I Domingo do Advento Textos litúrgicos: Jer 33, 14-16|Salmo 24|1 Tes 3, 12 – 4,2| Lc 21, 25-28.34-36 Naquele tempo, disse Jesus aos seus discípulos: “Haverá sinais no sol, na lua e nas estrelas e, na terra, angústia entre as nações, aterradas com o rugido e a agitação do mar. Os homens morrerão de pavor, na expectativa do que vai suceder ao universo, pois as forças celestes serão abaladas. Então, hão-de ver o Filho do homem vir numa nuvem, com grande poder e glória.

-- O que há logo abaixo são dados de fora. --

-- ==== Sys2Proof/Syntax.lean ====
section
/-!
DEFINITION. The instructions: one constructor of `Instr` per row of the opcode table, with the prefix (R41), the
literal (R39), the raw words of the fates (R60, R65) and the arguments of the device's events.
-/
namespace Sys2Proof

/-- The fields of an F-P word (R41), all 25 bits below the major. -/
structure Pfx where
  /-- [24]: GSEL replaces MR.GUARD -/
  gen : Bool
  /-- [23:21]: guard triple number -/
  gsel : BitVec 3
  /-- [20]: inactive lanes written with zero -/
  mz : Bool
  /-- [19:17]: rounding override -/
  rndo : BitVec 3
  /-- [16:13]: element-type override -/
  eto : BitVec 4
  /-- [12:6]: fourth operand -/
  op4 : Code
  /-- [5]: extension bit of d or t -/
  xd : Bool
  /-- [4]: extension bit of a -/
  xa : Bool
  /-- [3]: extension bit of b -/
  xb : Bool
  /-- [2]: mask result to the triple that d names -/
  mdst : Bool
  /-- [1]: direct V addressing -/
  xen : Bool
  /-- [0]: OP4 is present -/
  o4en : Bool
  deriving DecidableEq, Repr

/-- What may stand around a main word: its F-P word and its F-L literal (R30). -/
structure Ext where
  pfx : Option Pfx
  lit : Option Word
  deriving DecidableEq, Repr

/-- The words of an instruction as fetched: a group word with its F-P word and literal, or a stream word (R30, R64). -/
inductive RawWord where
  | group (pfx : Option Word) (main : Word) (lit : Option Word)
  | stream (w : DWord)
  deriving DecidableEq, Repr

/-- The fields of MDRAIN (R316). -/
structure DrainFields where
  ofmt : BitVec 5
  rnd : BitVec 3
  atype : BitVec 2
  slot : BitVec 3
  lsel : BitVec 2
  doff : BitVec 16
  dstride : BitVec 16
  mscope : BitVec 3
  maxen : BitVec 1
  srsel : BitVec 2
  clr : BitVec 1
  deriving DecidableEq, Repr

/-- A PCIe function: the hypervisor's PF or the VF of a tenant (R401). -/
inductive Fn where
  | pf
  | vf (tenant : Nat)
  deriving DecidableEq, Repr

/-- Where a command is taken from: a partition's berths, or the PF's own queues (R417, R418). -/
inductive CmdSource where
  | berths (part : Nat)
  | pfQueues
  deriving DecidableEq, Repr

/-- What a trap report is about: a group of a team, or its matrix stream (R340, R358). -/
inductive TrapSource where
  | group (g : Nat)
  | stream
  deriving DecidableEq, Repr

/-- The kinds of access of a translation (R340, bytes 60-63). -/
inductive AccessKind where
  | fetch | load | store | atomic | engine | walk
  deriving DecidableEq, Repr

/-- What Telltale compared when it found a mismatch (R389, R397). -/
structure Mismatch where
  /-- 1 store or atomic, 2 card or graph, 3 drain, 4 branch, 5 trap in one cluster -/
  kind : Nat
  lid : Nat
  elem : Nat
  group : Nat
  pc : Nat
  leadMask : Nat
  trailMask : Nat
  leadAddr : Nat
  trailAddr : Nat
  leadData : Nat
  trailData : Nat
  deriving DecidableEq, Repr
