-- ==== Sys2Proof/Machine/Memory.lean ====
section
/-!
DEFINITION. Accesses to memory as they are performed: the L2's standing lines and write combining (R254-R259), versions of tasks
(R268-R271), L1 copies (R243, R265), and the finishing of accesses in flight (R245, R248, R255, R279, R313).
-/
namespace Sys2Proof.Machine

/-! ### Versions (R268-R271) -/

/-- The byte a team sees over a committed one (R269). -/
def Team.verByte (t : Team) (pa : Nat) (b : Byte) : Byte :=
  match t.versions.find? (fun v => v.line == pa / 256) with
  | some v => if v.written.testBit (pa % 256) then v.data.get (pa % 256) else b
  | none => b

/-- Whether any open version holds a line (R269). -/
def State.versionOpen (s : State) (line : Nat) : Bool := s.teams.any (fun t => t.versions.any (fun v => v.line == line))

/-- The value a team reads at a physical address: its version over the committed data (R269). -/
def State.readFor (s : State) (t : Team) (pa n : Nat) : Nat :=
  if t.versions.isEmpty then s.physRead pa n
  else natOfBytes ((List.range n).map (fun k => t.verByte (pa + k) (s.physByte (pa + k))))

/-- Write bytes into a version line: the poison of the 64-bit words it covers whole goes (R255, R268). -/
def VLine.write (v : VLine) (off n x : Nat) : VLine :=
  { v with written := v.written ||| ((2 ^ n - 1) * 2 ^ off), data := v.data.writeNat off n x,
           bad := (List.range 32).foldl (fun b i =>
             if v.bad.testBit i && !(decide (off ≤ 8 * i) && decide (8 * i + 8 ≤ off + n)) then b + 2 ^ i else b) 0 }

/-- Whether a team's GLOBAL and LOCAL writes are versioned: at levels 1 and 2, every one (R268). -/
def Team.versioned (t : Team) : Bool := decide (t.levelNow ≠ 0)

/-- The written bytes of a line cover its 64-bit word of a number whole. -/
def wordWhole (written w : Nat) : Bool := natBits written (8 * (w % 32) + 7) (8 * (w % 32)) == 255

/-- The version copies of open tasks in a line's home set (R271). -/
def Bank.versionsIn (b : Bank) (line : Nat) : Nat :=
  (b.lines.filter (fun x => setOfLine x.line == setOfLine line && x.owner.isSome)).length

/-- Why a version line cannot be taken: TASKFOOT reached, set full (R271). -/
def State.versionBar (s : State) (t : Team) (pa : Nat) : Bool × Bool :=
  (decide (t.hdr.taskfoot ≤ t.versions.length),
   match (s.bankOf pa).bind (fun b => s.banks[b]?) with
   | some b => decide (8 ≤ b.versionsIn (pa / 256))
   | none => false)

/-- Take a version line for a team's first write to it: a way from 0 to 7, re-enabled if gated, its L1 copies dropped (R257, R269,
R271). A line behind the aperture has no home bank, so it takes no way (R254, R402; log 32, DEDUCED). The taking counts as a lookup and a miss
(log 58, DESIGN CHOICE). -/
def State.takeVersion (s : State) (tid pa : Nat) : State :=
  let line := pa / 256
  let s := s.modTeam tid (fun t => { t with versions := t.versions ++ [{ line := line, written := 0, data := [] }] })
  let cores : List Core := s.cores.map (fun (c : Core) => { c with l1 := c.l1.filter (fun x => x.sector / 8 != line) })
  let s : State := { s with stamp := s.stamp + 1, cores := cores }
  match s.bankOf pa with
  | none => s
  | some bi => s.modBank bi (fun b =>
      let b := b.count true
      match b.makeRoom line (fun w => decide (w < 8)) with
      | none => b
      | some (w, b) =>
        let e : L2Line := { line := line, way := w, valid := 0, dirty := 0, prio := 2, stamp := s.stamp, owner := some tid }
        { b with ways := b.ways ||| BitVec.ofNat 16 (2 ^ w), lines := b.lines ++ [e] })

/-- The sectors of a version line that hold a written byte: they are the dirty ones (R255, R268). -/
def VLine.dirty (v : VLine) : BitVec 8 :=
  BitVec.ofNat 8 ((List.range 8).foldl (fun b i => if natBits v.written (32 * i + 31) (32 * i) = 0 then b else b + 2 ^ i) 0)
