/-! ### Quay links (R304, R420) -/

/-- Change a port. -/
def State.modPort (s : State) (q : Nat) (f : QuayPort → QuayPort) : State := { s with quay := listModify s.quay q f }

/-- The link of a port is up. -/
def State.portUp (s : State) (q : Nat) : Bool := ((s.quay[q]?).map (·.up)).getD false

/-- QUAY_SEND_ARRIVAL: a send of the peer has arrived (R304; log 22, DESIGN CHOICE). -/
def execQuaySendArrival (port tag : Nat) (bytes : List Byte) (s : State) : Host.Outcome State Fault Refusal :=
  if s.portUp port && decide (tag < 2 ^ 32) then .next (s.modPort port (fun p => { p with arrived := p.arrived ++ [(tag, bytes)] }))
  else .refused .notDue

/-- The peer's receive of a tag and length matches the oldest send of that tag that has left and is not matched: it has written every byte,
or, where the lengths differ, the send fails with ERRCODE 4 (R304; log 22, DESIGN CHOICE). -/
def State.quayTaken (s : State) (port tag len : Nat) : State :=
  match s.cards.find? (fun c => c.runs == some port && cardOp c.words == 0x20 && !c.taken && c.moved == cardBytes c.words
      && natBits (cardArg0 c.words) 31 0 == tag) with
  | none => s
  | some c => if len = cardBytes c.words then s.modCard c.id (fun c => { c with taken := true }) else s.failCard c 4

/-- QUAY_LINK_DOWN: every running card of the port fails with ERRCODE 5 (R304, R420). -/
def execQuayLinkDown (port : Nat) (s : State) : Host.Outcome State Fault Refusal :=
  if !s.portUp port then .refused .notDue
  else
    let s := s.modPort port (fun p => { p with up := false, arrived := [] })
    let hit := s.cards.filter (fun c => c.engine == some port && cardClass c.words == some 3)
    .next (hit.foldl (fun s c => s.failCard c 5) s)

/-- QUAY_LINK_UP: training ends (R420). -/
def execQuayLinkUp (port : Nat) (s : State) : Host.Outcome State Fault Refusal :=
  if s.portUp port || decide (2 ≤ port) then .refused .notDue else .next (s.modPort port (fun p => { p with up := true }))

end Sys2Proof.Machine
end

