-- ==== Sys2Proof/Machine/Fates.lean ====
section
/-!
DEFINITION. The fates of words that name no instruction: JURYRIG (R63, R66, R351, R357), ILLEGAL (R60, R66) and vendor test (R62).
-/
namespace Sys2Proof.Machine

/-- The form of a raw group word: its major and its prefix, which EXEC reads (R351, R352). -/
def rawForm (p : Option Word) (m : Word) : Form :=
  { major := bitsOf m 31 25, flds := [], pfx := p.map Pfx.ofWord, dagger := none, ddagger := false, noXb := false, lk := none, lk15 := false,
    valOk := true, lit := none }

/-! ### JURYRIG -/

/-- The fragment that holds the team's lowest live lid: its group and its index (R183, R357). -/
def Team.lowestLive (t : Team) : Option (Nat × Nat) :=
  let l := t.body.groups.zipIdx.flatMap (fun g =>
    (g.1.frags.zipIdx.filter (fun f => f.1.isLive && !t.trapped (f.1.lowest g.1))).map (fun f => (f.1.lowest g.1, g.2, f.2)))
  (minBy (fun x => x.1) l).map (·.2)

/-- A JURYRIG stream word: the handler of the fragment of the lowest live lid serves it, else it is reported (R357). -/
def SIss.juryrig (q : SIss) : SEff :=
  let served := q.t.lowestLive.bind (fun x =>
    match (q.t.body.groups[x.1]?).bind (fun g => (g.frags[x.2]?).map (fun f => (g, f))) with
    | some (g, f) => if handlerReady q.t g && decide (f.jr.length < 2) then some (x.1, x.2, g, f) else none
    | none => none)
  match served with
  | none => .trap (q.trap clsJuryrig)
  | some (gi, fi, g, f) =>
    let w := cat64 q.c.litW q.c.mainW
    let s := q.s.modTeam q.c.team (fun t =>
      (t.enterHandler gi fi f.mask (fun d => streamWindowWords w g.mr d false) q.c.addr (q.c.addr + 8) true).modStream
        (fun st => { st with st := .jrPending }))
    .jump (s.modGroup q.c.team gi Group.fixSlots)

/-- JURYRIG (R63, R66, R351, R357). -/
def execJuryrig (w : RawWord) (s : State) : Host.Outcome State Fault Refusal :=
  match w with
  | .group p m _ => issueForm (rawForm p m) false (fun _ => true) (fun _ => []) Iss.accountFate Iss.juryrig s
  | .stream _ => streamWord 0 SIss.juryrig s

/-! ### ILLEGAL -/

/-- ILLEGAL: the trap, with no effect (R60, R66). -/
def execIllegal (w : RawWord) (s : State) : Host.Outcome State Fault Refusal :=
  match w with
  | .group p m _ => issueForm (rawForm p m) false (fun _ => false) (fun _ => []) Iss.account (fun q => .ok q.s) s
  | .stream _ => streamWord 0 (fun q => .trap (q.trap clsIllegal)) s

/-! ### Vendor test (R62): in RETURN, free values in the team's own state (log 15, DESIGN CHOICE) -/

/-- A store of n free values from a place of a draw. -/
def freeCells (w draw base n : Nat) : Cells w :=
  (List.range n).filterMap (fun k =>
    let v : BitVec w := (Config.vendorWord draw (base + k)).setWidth w
    if v = 0 then none else some (k, v))

/-- A bank frame of free values, of a role of a V budget (R119). -/
def freeFrame (d base budget : Nat) : Frame :=
  { v := (freeCells 32 d base 256).keep (fun n => decide (budget - 16 ≤ n) && decide (n < budget)), q := freeCells 32 d (base + 256) 16,
    l := freeCells 32 d (base + 272) 4 }

/-- The places of the draws for one lane, and for one group. -/
def vendorLane : Nat := 1024
def vendorGroup : Nat := 66

/-- Free registers of a lane, those of its bank frames and result holds among them. -/
def Lane.vendor (ln : Lane) (d base budget : Nat) : Lane :=
  { ln with v := freeCells 32 d base 256, q := freeCells 32 d (base + 256) 16, l := freeCells 32 d (base + 272) 4, ue := [],
            frame1 := freeFrame d (base + 276) budget, frame2 := freeFrame d (base + 552) budget,
            hold1 := Config.vendorWord d (base + 828), hold2 := Config.vendorWord d (base + 829),
            x1 := (Config.vendorWord d (base + 830)).getLsbD 0, x2 := (Config.vendorWord d (base + 830)).getLsbD 1 }

/-- A free mode register: no reserved code or bit, and DET, which nothing writes, as it was (R45, R46). -/
def vendorMr (mr x : Word) : Word :=
  BitVec.ofNat 32 (bitsOf x 2 0 + 2 ^ 3 * (bitsOf x 6 3 % 9) + 2 ^ 7 * (bitsOf x 9 7 % 6) + 2 ^ 10 * bitsOf x 18 10) ||| (mr &&& 0x80000000)

/-- Free S registers, mode register and flags of a group. -/
def Group.vendor (g : Group) (d base : Nat) : Group :=
  let g := { g with flags := (Config.vendorWord d base).toNat % 32, mr := vendorMr g.mr (Config.vendorWord d (base + 65)) }
  (List.range 64).foldl (fun g n => g.setS n (Config.vendorWord d (base + 1 + n))) g

/-- Free state of a team: registers, sticky flags, scratchpad of `pool` bytes, accumulator store (R62). The segment registers, which programs
only read (R239), stay (log 15, DESIGN CHOICE). -/
def Team.vendor (t : Team) (d pool : Nat) : Team :=
  let budget := fun (lid : Nat) => ((t.body.groups.find? (fun g => decide (g.first ≤ lid) && decide (lid < g.first + g.count))).map
    (fun g => t.hdr.budget g.role)).getD 0
  let base := t.body.lanes.length * vendorLane
  let base' := base + t.body.groups.length * vendorGroup
  (t.modBody (fun b =>
    { b with lanes := b.lanes.zipIdx.map (fun l => l.1.vendor d (l.2 * vendorLane) (budget l.2)),
             groups := b.groups.zipIdx.map (fun g => g.1.vendor d (base + g.2 * vendorGroup)),
             scratch := freeCells 8 d base' pool })).modStream
    (fun st => { st with acc := freeCells 32 d (base' + pool) 32768 })

/-- The place of the draws for memory, past every register. -/
def vendorMemory : Nat := 2 ^ 32

/-- A free number of bytes that the team's translations reach in the part's own memory, each with a free value: host memory lies in no
partition (R27, R62). -/
def State.vendorMem (s : State) (tid d : Nat) : State :=
  (List.range (Config.vendorWord d vendorMemory).toNat).foldl (fun s k =>
    match s.team? tid with
    | none => s
    | some t =>
      let w := fun j => Config.vendorWord d (vendorMemory + 1 + 3 * k + j)
      match s.translate t.core? t.tenant t.ctx (cat64 (w 1) (w 0)).toNat ⟨.load, false, 1⟩ with
      | (s, .ok (pa, _)) => if inAperture pa then s else s.physWrite pa 1 ((w 2).toNat % 256)
      | (s, .error _) => s) s

/-- A vendor operation of a team (R62). -/
def State.vendor (s : State) (tid : Nat) : State :=
  let d := s.freeCount
  match s.team? tid with
  | none => s
  | some t =>
    let pool := match t.core?.bind (fun c => s.cores[c]?) with
      | some c => (c.pb2 - c.pb1) * 1024
      | none => 0
    { (s.modTeam tid (fun t => t.vendor d pool)).vendorMem tid d with freeCount := d + 1 }

/-- VENDOR_TEST: ILLEGAL but in the life-cycle state RETURN (R62, R433). -/
def execVendorTest (w : RawWord) (s : State) : Host.Outcome State Fault Refusal :=
  match w with
  | .group p m _ =>
    issueForm (rawForm p m) false (fun _ => decide (s.fuses.lcs = 3)) (fun _ => []) Iss.account (fun q => .ok (q.s.vendor q.c.team)) s
  | .stream _ => streamWord 0 (fun q => if q.s.fuses.lcs = 3 then .ok (q.s.vendor q.c.team) else .trap (q.trap clsIllegal)) s

end Sys2Proof.Machine
end

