-- ==== Sys2Proof/Machine/Sha3.lean ====
section
/-!
DEFINITION. SHA3-512, which R433, R434 and R436 name without giving it: Keccak as FIPS 202 has it (log 18, PRESUMED).
-/
namespace Sys2Proof.Machine

/-- A sponge at work: its 25 lanes, lane (x, y) at 5y + x, and the register whose low bit is the next bit of the round constants. -/
structure Sponge where
  lanes : List DWord := List.replicate 25 0
  lfsr : BitVec 8 := 1
  deriving DecidableEq, Repr

/-- The lane at a place, the coordinates taken mod 5. -/
def Sponge.lane (p : Sponge) (x y : Nat) : DWord := p.lanes.getD (5 * (y % 5) + x % 5) 0

/-- Every lane computed from its coordinates. -/
def Sponge.each (p : Sponge) (f : Nat → Nat → DWord) : Sponge := { p with lanes := (List.range 25).map (fun k => f (k % 5) (k / 5)) }

/-- The parity of a column. -/
def Sponge.column (p : Sponge) (x : Nat) : DWord := (List.range 5).foldl (fun v y => v ^^^ p.lane x y) 0

/-- Theta. -/
def Sponge.mixColumns (p : Sponge) : Sponge :=
  let c := (List.range 5).map p.column
  p.each (fun x y => p.lane x y ^^^ c.getD ((x + 4) % 5) 0 ^^^ (c.getD ((x + 1) % 5) 0).rotateLeft 1)

/-- Rho and pi in one walk over the 24 lanes other than (0, 0): from (x, y) to (y, 2x + 3y), the t-th lane turned by t (t + 1) / 2. -/
def Sponge.walk (p : Sponge) : Sponge :=
  ((List.range 24).foldl (fun (w : Sponge × Nat × Nat) t =>
    let (q, x, y) := w
    let y' := (2 * x + 3 * y) % 5
    ({ q with lanes := q.lanes.set (5 * y' + y) ((p.lane x y).rotateLeft ((t + 1) * (t + 2) / 2 % 64)) }, y, y')) (p, 1, 0)).1

/-- Chi. -/
def Sponge.mixRows (p : Sponge) : Sponge := p.each (fun x y => p.lane x y ^^^ (~~~p.lane (x + 1) y &&& p.lane (x + 2) y))

/-- The register after one bit, modulo x^8 + x^6 + x^5 + x^4 + 1. -/
def lfsrNext (r : BitVec 8) : BitVec 8 := if r.msb then r <<< 1 ^^^ 0x71 else r <<< 1

/-- Iota: the next seven bits of the register go to bits 2^j - 1 of lane (0, 0). -/
def Sponge.mark (p : Sponge) : Sponge :=
  (List.range 7).foldl (fun q j =>
    { lanes := if q.lfsr.getLsbD 0 then q.lanes.set 0 (q.lane 0 0 ^^^ BitVec.twoPow 64 (2 ^ j - 1)) else q.lanes, lfsr := lfsrNext q.lfsr }) p

/-- The permutation of 24 rounds, each of theta, rho and pi, chi and iota. -/
def Sponge.permute (p : Sponge) : Sponge := (List.range 24).foldl (fun q _ => q.mixColumns.walk.mixRows.mark) { p with lfsr := 1 }

/-- A block of 72 bytes goes in. -/
def Sponge.take (p : Sponge) (block : List Byte) : Sponge :=
  (p.each (fun x y => p.lane x y ^^^ BitVec.ofNat 64 (natOfBytes ((block.drop (8 * (5 * y + x))).take 8)))).permute

/-- The padding of a message to whole blocks: 0x06, zeros and 0x80, or both in one byte. -/
def sha3Padding (len : Nat) : List Byte :=
  match 71 - len % 72 with
  | 0 => [0x86]
  | n + 1 => 0x06 :: (List.replicate n 0 ++ [0x80])

/-- The 64 bytes of the SHA3-512 digest of a message. -/
def sha3 (m : List Byte) : List Byte :=
  let msg := m ++ sha3Padding m.length
  let p := (List.range (msg.length / 72)).foldl (fun (p : Sponge) k => p.take ((msg.drop (72 * k)).take 72)) {}
  (p.lanes.take 8).flatMap (fun l => bytesOfNat 8 l.toNat)

end Sys2Proof.Machine
end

Quando estas coisas começarem a acontecer, erguei-vos e levantai a cabeça, porque a vossa libertação está próxima. Tende cuidado convosco, não suceda que os vossos corações se tornem pesados pela intemperança, a embriaguez e as preocupações da vida, e esse dia não vos surpreenda subitamente como uma armadilha, pois ele atingirá todos os que habitam a face da terra. Portanto, vigiai e orai em todo o tempo, para que possais livrar-vos de tudo o que vai acontecer e comparecer diante do Filho do homem”. Novo Ano Litúrgico Com este domingo, o primeiro do Advento, começa um novo ciclo da comunidade. “(A santa mãe Igreja) distribui todo o mistério de Cristo pelo correr do ano, da Incarnação e Nascimento à Ascensão, ao Pentecostes, expectativa da feliz esperança e da vinda do senhor” (SC 102). No decurso de um ano, a Igreja recorda os mistérios da Redenção oferecendo aos fiéis as riquezas das obras e merecimentos do Senhor, tornando-os presentes no nosso tempo (SC ibidem). Abre-se assim na Igreja um novo tempo. Os fiéis são convidados a seguir os passos de Cristo à luz de um farol que é constituído por um evangelho sinótico. O tesouro da Revelação fica acessível a 16


todos por intermédio de um escrito que ajudará nos aspetos fundamentais da sua marcha para e com Cristo. I :: Com o evangelho de Lucas O ano presente é dito ano C, pois nele a Liturgia da comunidade será prioritariamente orientada pelo terceiro Evangelho sinótico, o evangelho de S. Lucas (talvez o terceiro cronologicamente e o terceiro na sequência bíblica). Nos tempos que não estão dentro do específico do evangelho de S. João, na maioria dos domingos ditos comuns, ler-se-á o texto de S. Lucas. Assim, ao património da Palavra terão acesso todos os fiéis1 como é vontade de toda a Igreja, vontade expressa pelo último Concílio (DV 22). Será ocasião para ler o evangelho de Lucas mais em profundidade e, portanto, para se deixar revisitar por cenas pintadas por um artista2, como já se teve oportunidade de referir, comparando com Mateus mais advogado, com Marcos mais jornalista e com João mais místico. Lucas apresentará pinturas repletas de cores onde o leitor contemplará a dádiva que vem de um Deus cheio de misericórdia. Aliás, será este evangelho o mais apto para mudar a imagem que cada um possa ter do Senhor, agarrado que possa estar ao perfil mais austero ou judicativo, frequente na pregação que o fez e que guardou na memória infantil. Lucas é referido como aquele médico que se preocupou com as fontes, com as datas do enquadramento histórico do Senhor, para O apresentar fiável historicamente (Cf. Actos 1, 1-5 e Lc. 1, 1-4). Será assim pelas mãos de um escritor cuidadoso que seremos orientados ao longo de um ano. 1

Cf A. LAPPLE, Mensagem Bíblica Para o Nosso Tempo, Paulistas, 1968, 456. 2 Cf Jacques HERVIEUX, Les Évangiles Textes et Commentaires, Paris, Bayard, 2001, 301.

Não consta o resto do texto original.